Another spec that is notable is the lack of MIG support. MIG is the technology that allows one to split a single NVIDIA A100, for example, into up to seven GPU partitions. We have shown this in a few reviews at this point. This card is almost like the anti-MIG since it has multiple physical GPUs.

NVIDIA A16 Running

Taking a look at this in the recent 16x NVIDIA GPU 128 Core Arm Server Supermicro ARS-210M-NR article, we can see the GPUs. This system has a single CPU, but it has four of the NVIDIA A16’s installed. The A16’s show as individual PCIe devices that are grouped here. Each with 10 compute units and 14GB in the topology report (there is 16GB for each card though.)

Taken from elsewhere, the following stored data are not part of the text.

-- ==== Sys2Proof/Machine/PowerEvents.lean ====
section
/-! DEFINITION. Power, heat and cold reset: the Griddle clock, a thermal trip, a power loss, the boot (00 R3, 17 R436, 18 R449, R451,
R455). -/

namespace Sys2Proof.Machine

open Sys2Proof

/-! ### The Griddle clock (00 R3, 18 R455) -/

/-- Whether a launch at D3 runs, which pins the clocks. -/
def State.pinned (s : State) : Bool := s.launches.any (fun e => e.2.level == 3)

/-- A step of the power manager: 100 MHz down, to no lower than 800 MHz. DESIGN CHOICE: R3 gives no rise; the clock rises again by 100 MHz a
step to 1,600 MHz (log 57). -/
def execPowerManagerStep (down : Bool) (s : State) : Out :=
  event (!s.pinned && s.throttled.isNone) s (fun s =>
    { s with griddleMHz := if down then max 800 (s.griddleMHz - 100) else min 1600 (s.griddleMHz + 100) })

/-- 105 °C: 800 MHz at every level. -/
def execThermalThrottle (s : State) : Out :=
  event s.throttled.isNone s (fun s => { s with throttled := some s.griddleMHz, throttledAt := s.now, griddleMHz := 800 })

/-- Cycles the junction stays below 100 °C before the clock returns: 10 ms. -/
def junctionCycles : Nat := 10000 * usCycles

/-- 10 ms below 100 °C, which no clock lowered for less can have seen: the former value. -/
def execThermalRecovery (s : State) : Out :=
  match s.throttled with
  | none => .next s
  | some f => event (decide (s.throttledAt + junctionCycles ≤ s.now)) s (fun s => { s with griddleMHz := f, throttled := none })

/-! ### What outlives power (17 R436, 18 R449, R451) -/

/-- A die as the repair record makes it at boot. -/
def bootDie (r : RepairRec) : Die :=
  let rows (k lim : Nat) : List Nat := ((Tbl.look [] r.retention k).filter (fun e => decide (e.2 ≤ lim))).map (·.1)
  let stack (k : Nat) : Nat × Stack := (k, { filterA := some (rows k 32), filterB := some (rows k 64), repaired := Tbl.look [] r.rows k })
  { repair := r, retired := r.retired, spareCols := r.spareCols, crockCap := r.crockPages
    hbm := [stack 0, stack 1] }

/-- A Skillet as the repair record makes it. -/
def bootSkillets (d : Nat) (r : RepairRec) : Tbl Skillet :=
  (List.range 32).filterMap (fun i => if r.fenced.getLsbD i then some (32 * d + i, ({ fenced := true } : Skillet)) else none)

/-- The package without its volatile state: host memory lies outside; provisioning, firmware, counters and records survive. -/
def State.cold (s : State) : State :=
  { now := s.now, agenda := s.agenda, nextId := s.nextId, chipId := s.chipId, hostMem := s.hostMem, entries := s.entries
    leafCtr := s.leafCtr, dirCap := s.dirCap, firm := s.firm, tripLog := s.tripLog
    dies := (s.dies.filter (fun e => e.2.repair != {})).map (fun e => (e.1, bootDie e.2.repair))
    sks := s.dies.flatMap (fun e => bootSkillets e.1 e.2.repair) }

/-- 115 °C: power leaves the compute dies, and Onyx records the trip. -/
def execThermalTrip (s : State) : Out := .next { s.cold with powered := false, tripLog := s.tripLog ++ [s.now] }

def execPowerLoss (s : State) : Out := .next { s.cold with powered := false }

/-! ### Boot (18 R449) -/

/-- The components: Spinel of each stack, Garnet of each die, Onyx (18 R453). -/
def components : List Nat := (List.range 8).map (0x10 + ·) ++ (List.range 4).map (0x20 + ·) ++ [0x30]

def State.comp (s : State) (c : Nat) : Firm := Tbl.look { img0 := Config.factoryImage c } s.firm c

def Firm.ver (f : Firm) (slot : Nat) : Nat := if slot = 0 then f.ver0 else f.ver1
def Firm.img (f : Firm) (slot : Nat) : List Byte := if slot = 0 then f.img0 else f.img1

/-- Whether a firmware image of a component passes its vendor signature (18 R450, R453). -/
def imageSigned (c : Nat) (img : List Byte) : Bool := xmssVerify (Config.vendorKey c) (Config.imageBody img) (Config.imageSig img)

/-- Whether a slot may run. -/
def Firm.fits (f : Firm) (c slot : Nat) : Bool := decide (f.minVer ≤ f.ver slot) && imageSigned c (f.img slot)

/-- The slot Onyx starts: the newest that passes, else the other. -/
def Firm.choose (f : Firm) (c : Nat) : Option Nat :=
  let newest := if f.ver0 < f.ver1 then 1 else 0
  if f.fits c newest then some newest else if f.fits c (1 - newest) then some (1 - newest) else none

/-- The slots the components run in after a boot. -/
def State.started (s : State) : Tbl Firm :=
  components.foldl (fun (t : Tbl Firm) c =>
    match (s.comp c).choose c with
    | some k => if k = (s.comp c).slot then t else Tbl.put t c { s.comp c with slot := k }
    | none => t) s.firm

/-- Spare lanes of a channel of HBM4E. -/
def spareLanes : Nat := 8

/-- Failed lanes of a stack are mapped to spare ones, as many as a channel has (17 R434). -/
def mapLanes (l : List Nat) (found : List (Nat × Nat)) : List Nat :=
  found.foldl (fun l (c, x) =>
    if l.contains (256 * c + x) || decide (spareLanes ≤ (l.filter (fun y => y / 256 == c)).length) then l else l ++ [256 * c + x]) l

/-- HBM4E of every die is trained: the failed lanes enter the repair record; the heartbeats of the Garnets begin. -/
def State.trainDies (s : State) : State :=
  allDies.foldl (fun s d => s.updDie d (fun D =>
    let lanes := [0, 1].foldl (fun t k => Tbl.upd [] t k (fun l => mapLanes l (Config.badLanes d k s.now))) D.repair.lanes
    { D with garnetAt := s.now, repair := { D.repair with lanes := lanes.filter (fun e => e.2 != []) } })) s

/-- The boot stops: nothing is up, and no Benvas link stands. -/
def State.bootStop (s : State) (status : DWord) : State :=
  { s with bootFail := true, mstat := status, links := (List.range 6).map (fun i => (i, ({ up := false } : Link))) }

/-- A cold reset: firmware is verified and started, the repair record applied, the links and memories trained in order. Without an image for a
component, only MSTAT answers, with SIG-FAIL; a step that fails stops the boot before the host sees anything. -/
def execColdReset (s : State) : Out :=
  let c : State := s.cold
  if !components.all (fun k => ((c.comp k).choose k).isSome) then .next (c.bootStop 3)
  else
    let c : State := { c with firm := c.started }
    if (List.range 5).all (Config.trains s.now) then .next c.trainDies else .next (c.bootStop 0)

end Sys2Proof.Machine
end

Supermicro ARS 210M NR With 16x NVIDIA A16 GPUs And 128 Arm Cores Lstopo
Supermicro ARS 210M NR With 16x NVIDIA A16 GPUs And 128 Arm Cores Lstopo

Here is the nvidia-smi output. With only four PCIe double-width cards installed, we now get 16x Ampere generation GPUs and a total of 256GB of video memory.

Supermicro ARS 210M NR With 16x NVIDIA A16 GPUs And 128 Arm Cores
Supermicro ARS 210M NR With 16x NVIDIA A16 GPUs And 128 Arm Cores

Performance-wise, the four GPUs are relatively close to the NVIDIA A2 GPU. The memory subsystem with 128-bit wide 16GB 200GB/s GDDR6 and 6.25GHz and the four GA107-890 Ampere GPUs. While the A2 is designed to run at a lower TDP, it still occupies a PCIe slot. The NVIDIA A16 is designed to put more accelerators onto a single card to improve density.

Final Words

The NVIDIA A16 is, in many ways, the opposite of what NVIDIA has been pushing for years. It has four physical GPUs rather than relying on MIG to parse out larger silicon. Still for VDI deployments and also for those applications that need higher density NVENC/ NVDEC options, this is a very unique part.

NVIDIA A16 4x 16GB GPU Name 2
NVIDIA A16 4x 16GB GPU Name 2

Overall the NVIDIA A16 is an interesting card. It reminds us of the “old days” at STH working with these cards when they were still very novel solutions. Now with the NVIDIA A16, this is a product line that has lasted for almost a decade.